Friday, May 22, 2026

Roger Klein Profile (Claude Opus 4.7)

 


Roger D. Klein at AHRQ: A Profile in Ideological Transition [Claude Opus 4.7]

Bruce, this is a useful moment to sit down with the Klein file, because the May 22 Precision Medicine Online piece is really a snapshot from the middle of a much longer arc. The Klein who tells Alex Krist's old colleagues "the Task Force will meet this summer" is the same person who spent fifteen years on the Federalist Society circuit arguing that federal evidence-review machinery was overbearing, captured, and slow. Putting him in charge of USPSTF is not an accident of personnel; it's a thesis being tested.
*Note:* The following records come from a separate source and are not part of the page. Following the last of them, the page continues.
-- ==== Sys2Proof/Machine/Work.lean ====
section
/-!
DEFINITION. Sys2Proof/Machine/Work.lean: creating and ending work: major 0x2E (10 R223 to R226), the state in
which a wave starts (09 R189), bins (09 R201), and launch queues in memory (09 R193, R194).
-/

namespace Sys2Proof.Machine

open Sys2Proof

/-! ### The wave that a launch creates (09 R189, R186) -/

/-- S registers from the argument block. -/
def Launch.sregs (c : Launch) : Regs :=
  (List.range c.args.length).foldl (fun m i => sput 0 m i (c.args.getD i 0)) []

/-- Tags of the quads named in capmask. -/
def Launch.stags (c : Launch) : Flags :=
  (List.range 16).foldl (fun m q => sput false m q (c.capmask.getLsbD q)) []

/-- A wave of a launch before it holds fibres. -/
def Launch.wave (c : Launch) (wid slot g : Nat) : Wave :=
  { wid := wid, slot := slot, ctx := c.ctx, launch := c.id, g := g
    lanes := List.replicate g ({} : Fibre)
    s := c.sregs, stags := c.stags, det := c.det, chkd := c.chkd, tvec := c.tvec }

/-- A fibre as it starts: PC, allocation and numbers; everything else is zero. -/
def Launch.fibre (c : Launch) (pc : Nat) (fibid : Word) (lvl : List Word) : Fibre :=
  { present := true, run := .running, pc := pc48 pc, alloc := c.win, fibid := fibid, lvl := lvl }

/-- Values in V0, V1, ... of a fibre that starts. -/
def Fibre.withVals (f : Fibre) (vals : List Word) : Fibre :=
  { f with v := (List.range vals.length).foldl (fun m i => sput 0 m i (vals.getD i 0)) f.v }

/-- The wave contexts that a core offers to user waves. -/
def Core.slots (c : Core) : Nat := if c.hasSteward then 31 else 32

/-- The wave contexts that a launch's waves may take on a core: of a deterministic launch 32 on every core (09 R211,
DEDUCED log 45). -/
def Core.slotsFor (c : Core) (x : Launch) : Nat := if x.det then 32 else c.slots

/-- The lowest free wave context of a core that runs the given waves, for a wave of a launch. -/
def Core.freeSlot (c : Core) (x : Launch) (ws : List Wave) : Option Nat :=
  (List.range (c.slotsFor x)).find? (fun i => (userWaves ws).all (fun w => w.slot != i))

/-- Registers per good lane that the given waves leave free on a core. -/
def State.freeRegs (s : State) (c : Core) (ws : List Wave) : Nat :=
  c.regCap - ((userWaves ws).map (fun w => c.regsFor w.g (s.launchOf w.launch).win)).sum - c.stewardExtra ws

/-- A new wave of grant g of a launch finds its registers on a core: for a deterministic launch with p = ⌈G/64⌉
against 3,072 on every core, as WIDTH counts (11 R237, 09 R211, DEDUCED log 45). -/
def State.regsFit (s : State) (c : Core) (x : Launch) (g : Nat) (ws : List Wave) : Bool :=
  if x.det then
    decide (((userWaves ws).map (fun w => ceilDiv w.g 64 * (s.launchOf w.launch).win)).sum + ceilDiv g 64 * x.win ≤ 3072)
  else decide (c.regsFor g x.win ≤ s.freeRegs c ws)

/-- The waves of the issuing wave's core, the issuing one first. -/
def State.hereWaves (s : State) : List Wave := s.wave :: s.core.waves

/-- The rotation of a deterministic launch without its ended waves (09 R208). -/
def State.rotationOf (s : State) (c : Launch) : List Nat :=
  c.rotation.filter (fun i => s.allWaves.any (fun w => w.wid == i && !w.over))

/-- Whether a deterministic launch's rotation has room for one more wave (09 R208). -/
def State.rotationRoom (s : State) (c : Launch) : Bool :=
  !c.det || decide ((s.rotationOf c).length < 32)

/-- Adds a wave to the issuing wave's core and to its launch's rotation; its group counts it. -/
def State.addWave (s : State) (w : Wave) : State :=
  let s1 := s.onCore (fun c => { c with waves := c.waves ++ [{ w with resident := s.nextRes }] })
  let s2 := match w.group with
    | some gid => s1.onGroup gid (fun g => { g with waves := g.waves + 1 })
    | none => s1
  { s2.onLaunch w.launch (fun c =>
      if c.det then { c with rotation := c.rotation ++ [w.wid] } else c) with
    nextRes := s.nextRes + 1
    nextWid := s.nextWid + 1 }

/-! ### Interlocked predicates (02 R32) -/

/-- The predicate destination of FORK, SPAWN and LAUNCH: written by INTERLOCK_RESULT, lane by lane. -/
def State.interlockP (s : State) (st : Stall) (d : Nat) (vals : List (Nat × Bool)) : Out :=
  let writes : List (RegFile × Nat × Nat × Word) :=
    if d = 0 then [] else vals.map (fun x => (RegFile.p, x.1, d, if x.2 then 1 else 0))
  (s.onWave (fun w =>
    { w.supersede (writes.map (fun x => (x.1, x.2.1, x.2.2.1))) with
      interlocks := w.interlocks ++ [⟨writes⟩] })).issue st

/-- The values Vb to Vb + 7 of a lane. -/
def State.eight (s : State) (l n : Nat) : List Word := (List.range 8).map (fun i => s.readV l (n + i))

/-! ### FORK (10 R223, 09 R201, R202) -/

/-- The largest grant that the issuing wave's core gives a task wave of a launch (09 R202, 11 R247); to one of a
deterministic launch at most 128, on every core (09 R211, 11 R237, DEDUCED log 45). -/
def Core.taskGrant (c : Core) (x : Launch) : Nat :=
  if x.legacy ≠ 0 then x.legacy else min x.greq (if x.det then 128 else c.gmax)

/-- A core's bins hold 2,048 items in all. -/
def Core.binItems (c : Core) : Nat := (c.bins.map (fun b => b.items.length)).sum

/-- The first of some bins that passes a test gets an item. -/
def binAdd (p : Bin → Bool) (x : Item) : List Bin → List Bin
  | [] => []
  | b :: bs => if p b then { b with items := b.items ++ [x] } :: bs else b :: binAdd p x bs

/-- Whether a bin has the key and room for an item. -/
def Bin.takes (b : Bin) (launch entry : Nat) : Bool :=
  b.launch == launch && b.entry == entry && decide (b.items.length < 256)

/-- Places one item in the bins of a core, or in the launch's overflow queue, or nowhere (09 R201). -/
def State.placeItem (s : State) (launch entry : Nat) (vals : List Word) : State × Bool :=
  let c := s.launchOf launch
  let x : Item := { order := c.order, entry := entry, vals := vals }
  let count (t : State) : State := t.onLaunch launch (fun c => { c with order := c.order + 1 })
  if s.core.binItems < 2048 ∧ s.core.bins.any (fun b => b.takes launch entry) then
    (count (s.onCore (fun k => { k with bins := binAdd (fun b => b.takes launch entry) x k.bins })),
      true)
  else if s.core.binItems < 2048 ∧ s.core.bins.length < 16 then
    (count (s.onCore (fun k =>
      { k with bins := k.bins ++ [{ launch := launch, entry := entry, items := [x],
                                    due := decide (c.bintmo = 0) }] })), true)
  else if c.ovfq ≠ 0 ∧ c.ovf.length < c.ovfcap then
    (count (s.onLaunch launch (fun c => { c with ovf := c.ovf ++ [x] })), true)
  else (s, false)

/-- Places the items of some lanes in increasing lane order; the answers are in the same order. -/
def State.placeAll (s : State) (launch : Nat) : List (Nat × Nat × List Word) →
    State × List (Nat × Bool)
  | [] => (s, [])
  | x :: xs =>
    let r := s.placeItem launch x.2.1 x.2.2
    let t := r.1.placeAll launch xs
    (t.1, (x.1, r.2) :: t.2)

/-- The operands of FORK and SPAWN. -/
def forkUses (p : Pred) (a2 : BitVec 5) (b : Reg) : Uses :=
  { rv := [(2 * a2.toNat, 2), (b.toNat, 8)], wp := [p.toNat] }

/-- FORK and SPAWN: entries of every active fibre are checked before anything is created. The word waits until the
earlier accesses of its active fibres are performed: what it creates happens after them (10 R223, R224, 12 R253). -/
def State.create (s : State) (st : Stall) (p : Pred) (a2 : BitVec 5) (b : Reg)
    (k : State → Out) : Out :=
  s.gate (forkUses p a2 b) (fun s1 =>
    if s1.accessBusy then s1.hold
    else if !s1.wave.anyActive then s1.retire st
    else s1.guardAll (fun l =>
      (s1.roomBelow (fun i => [s1.pairTarget a2 i]) l).targetCheck l (s1.pairTarget a2 l)) k)

/-- FORK (10 R223). -/
def execFork (st : Stall) (p : Pred) (a2 : BitVec 5) (b : Reg) (s : State) : Out :=
  s.create st p a2 b (fun s1 =>
    let items := s1.wave.activeLanes.map (fun l => (l, s1.pairTarget a2 l, s1.eight l b.toNat))
    let r := s1.placeAll s1.wave.launch items
    r.1.interlockP st p.toNat r.2)

/-! ### SPAWN (10 R224) -/

/-- The waves of a group that still hold a context. -/
def State.groupWaves (s : State) (gid : Nat) : List Wave :=
  s.allWaves.filter (fun w => w.group == some gid && !w.over)

/-- The lowest index that no wave of a group holds. -/
def State.freeIndex (s : State) (gid : Nat) : Nat :=
  ((List.range 32).find? (fun i => (s.groupWaves gid).all (fun w => w.index != i))).getD 0

/-- Whether SPAWN creates its wave. -/
def State.spawnFits (s : State) : Bool :=
  match s.wave.group with
  | none => false
  | some gid =>
    let c := s.launchOf s.wave.launch
    decide ((s.groupWaves gid).length < 32) && s.rotationRoom c && !c.stopped &&
    (s.core.freeSlot c s.hereWaves).isSome && s.regsFit s.core c s.wave.g s.hereWaves

/-- The wave that SPAWN creates: a fibre in each active lane. -/
def State.spawned (s : State) (a2 : BitVec 5) (b : Reg) : Wave :=
  let c := s.launchOf s.wave.launch
  let w := c.wave s.nextWid ((s.core.freeSlot c s.hereWaves).getD 0) s.wave.g
  let fibre (l : Nat) : Fibre :=
    let f := s.wave.fib l
    if f.active then
      (c.fibre (s.pairTarget a2 l) f.fibid f.lvl).withVals (s.eight l b.toNat)
    else {}
  { w with
    group := s.wave.group
    index := s.freeIndex (s.wave.group.getD 0)
    lanes := (List.range s.wave.g).map fibre }

/-- SPAWN (10 R224). -/
def execSpawn (st : Stall) (p : Pred) (a2 : BitVec 5) (b : Reg) (s : State) : Out :=
  s.create st p a2 b (fun s1 =>
    let ok := s1.spawnFits
    let s2 := if ok then s1.addWave (s1.spawned a2 b) else s1
    s2.interlockP st p.toNat (s1.wave.activeLanes.map (fun l => (l, ok))))

/-! ### END (10 R225) -/

/-- Fibres end and leave the open join records (10 R222, R225). -/
def Wave.endLanes (w : Wave) (ls : List Nat) : Wave :=
  (w.mapLanes (fun l f => if ls.contains l then { f with run := .ended } else f)).leaveJoins ls

/-- END: each active fibre ends (10 R225). -/
def execEndF (st : Stall) (s : State) : Out :=
  s.gate {} (fun s1 =>
    .next ((s1.onWave (fun w => w.endLanes w.activeLanes)).left st (fun _ => none)))

/-! ### Launch queues (09 R193, R194) -/

/-- A queue descriptor. -/
structure QueueDesc where
  addr : Nat
  base : Nat
  lgn  : Nat
  cls  : Nat
  en   : Bool
  head : Nat
  tail : Nat
  mbz  : Nat
  deriving DecidableEq, Repr

/-- The descriptor of a queue of a context, as memory holds it. -/
def State.queueDesc (s : State) (ctx q : Nat) : Option QueueDesc :=
  match (s.ctxD ctx).queues.find? (fun x => x.num == q) with
  | none => none
  | some x =>
    match s.ctxUnits ctx x.desc 2 with
    | none => none
    | some bs =>
      let v := fromBytes bs
      some { addr := x.desc, base := bits v 63 0, lgn := bits v 67 64, cls := bits v 69 68,
             en := bit v 70, head := bits v 223 192, tail := bits v 255 224, mbz := bits v 191 71 }

/-- Slots of a queue. -/
def QueueDesc.slots (q : QueueDesc) : Nat := 2 ^ (q.lgn + 4)

/-- Records submitted and not accepted. -/
def QueueDesc.count (q : QueueDesc) : Nat := (q.tail + 2 ^ 32 - q.head) % 2 ^ 32

/-- Whether the queue is enabled: lgn above 11 disables it. -/
def QueueDesc.enabled (q : QueueDesc) : Bool := q.en && decide (q.lgn ≤ 11)

/-- More records than slots: the device clears en and posts a record to the steward (09 R194). -/
def State.disableQueue (s : State) (ctx qn : Nat) (q : QueueDesc) : State :=
  let s1 := match s.ctxRd ctx (q.addr + 8) 1 with
    | some v => s.ctxWr ctx (q.addr + 8) (v - (if bit v 6 then 64 else 0)) 1
    | none => s
  (s1.postEvent 2 ctx (qn % 256)).postSteward 0
    { info := { group := Config.queueCause.toNat / 2048, code := Config.queueCause.toNat % 2048 }
      ctx := ctx }

/-- Slot k of a queue. -/
def QueueDesc.slot (q : QueueDesc) (k : Nat) : Nat := q.base + 128 * (k % q.slots)

/-- Submits a record: the slot, then the tail; `none` when the queue does not take it (10 R226). -/
def State.submit (s : State) (ctx qn : Nat) (bytes : List Byte) : Option State :=
  match s.queueDesc ctx qn with
  | none => none
  | some q =>
    if !q.enabled || q.slots ≤ q.count then none
    else
      match s.ctxPhys ctx (q.slot q.tail) .write with
      | none => none
      | some p => some ((s.wr p bytes).ctxWr ctx (q.addr + 28) ((q.tail + 1) % 2 ^ 32) 4)

/-- A queue that holds more records than slots is disabled. -/
def State.checkQueue (s : State) (ctx qn : Nat) : State :=
  match s.queueDesc ctx qn with
  | none => match (s.ctxD ctx).queues.find? (fun x => x.num == qn) with
    | none => s
    | some x => s.ctxMet ctx x.desc
  | some q => if q.enabled && decide (q.slots < q.count) then s.disableQueue ctx qn q else s

/-! ### LAUNCH (10 R226) -/

/-- LAUNCH reads the record's 128 bytes on behalf of the lowest active fibre (12 R265). -/
def recordTouch (l gid off : Nat) : Touch :=
  { lane := l, space := .vat gid, lo := off, n := 128, write := false, atomic := false }

/-- The first check of LAUNCH that fails, with the lane reported. -/
def State.launchFail (s : State) (a b : Reg) : Option (Nat × Fail) :=
  let sa := (s.readS a.toNat).toNat
  let l0 := s.wave.lowest
  let v := (s.readV l0 b.toNat).toNat
  let trap (code : Nat) : Option (Nat × Fail) :=
    some (l0, .trap { group := 9, code := code, d0 := w32 sa, d1 := w32 v })
  match s.wave.group with
  | none => trap 0x003
  | some gid =>
    match s.wave.activeLanes.find? (fun l => (s.readV l b.toNat).toNat != v) with
    | some l => some (l, .trap (uniformTrap l b.toNat (s.readV l b.toNat).toNat))
    | none =>
      if 2 ^ 8 ≤ sa then some (l0, .trap (uniformTrap l0 a.toNat sa))
      else if v % 128 ≠ 0 then trap 0x002
      else if (s.groupD gid).size < v + 128 then trap 0x003
      else (s.stampCheck [] (recordTouch l0 gid v) <|> s.fillCheck gid l0 [recordTouch l0 gid v]).map (fun f => (l0, f))

/-- LAUNCH submits the 128 bytes at Vb of the group's own Vat (10 R226). -/
def execLaunch (st : Stall) (p : Pred) (a b : Reg) (s : State) : Out :=
  s.gate { rv := [(b.toNat, 1)], rs := [a.toNat], wp := [p.toNat] } (fun s1 =>
    if s1.accessBusy then s1.hold
    else if !s1.wave.anyActive then s1.retire st
    else
      match s1.launchFail a b with
      | some x => s1.raise x.1 x.2
      | none =>
        let gid := s1.wave.group.getD 0
        let off := (s1.readV s1.wave.lowest b.toNat).toNat
        let q := (s1.readS a.toNat).toNat
        let t := recordTouch s1.wave.lowest gid off
        let s0 := (s1.recordStamps (t :: s1.fillTouches gid [t])).fillAll gid [t]
        let s2 := s0.checkQueue s1.wave.ctx q
        let r := s2.submit s1.wave.ctx q ((s2.groupD gid).rdBytes off 128)
        (r.getD s2).interlockP st p.toNat (s1.wave.activeLanes.map (fun l => (l, r.isSome))))

end Sys2Proof.Machine
end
The Academic and Professional Backbone

Klein's CV is genuinely substantial within a narrow but real niche. He took his MD at Case Western Reserve, did residency and fellowships at Yale, picked up a Molecular Genetic Pathology fellowship at Mayo, and then circled back to Yale Law School, where he was an articles editor at the Yale Journal on Regulation and an Olin Fellow in Law, Economics, and Public Policy — the Olin Fellowship being a key feeder program for the law-and-economics, regulation-skeptical right. That second credential, the JD from Yale Law plus the Olin training, is the chord that he's been playing ever since. He's a Supreme Court Bar member, licensed to practice medicine in Ohio, Florida, and Wisconsin (some sources also list New York), and licensed in law in Ohio and DC.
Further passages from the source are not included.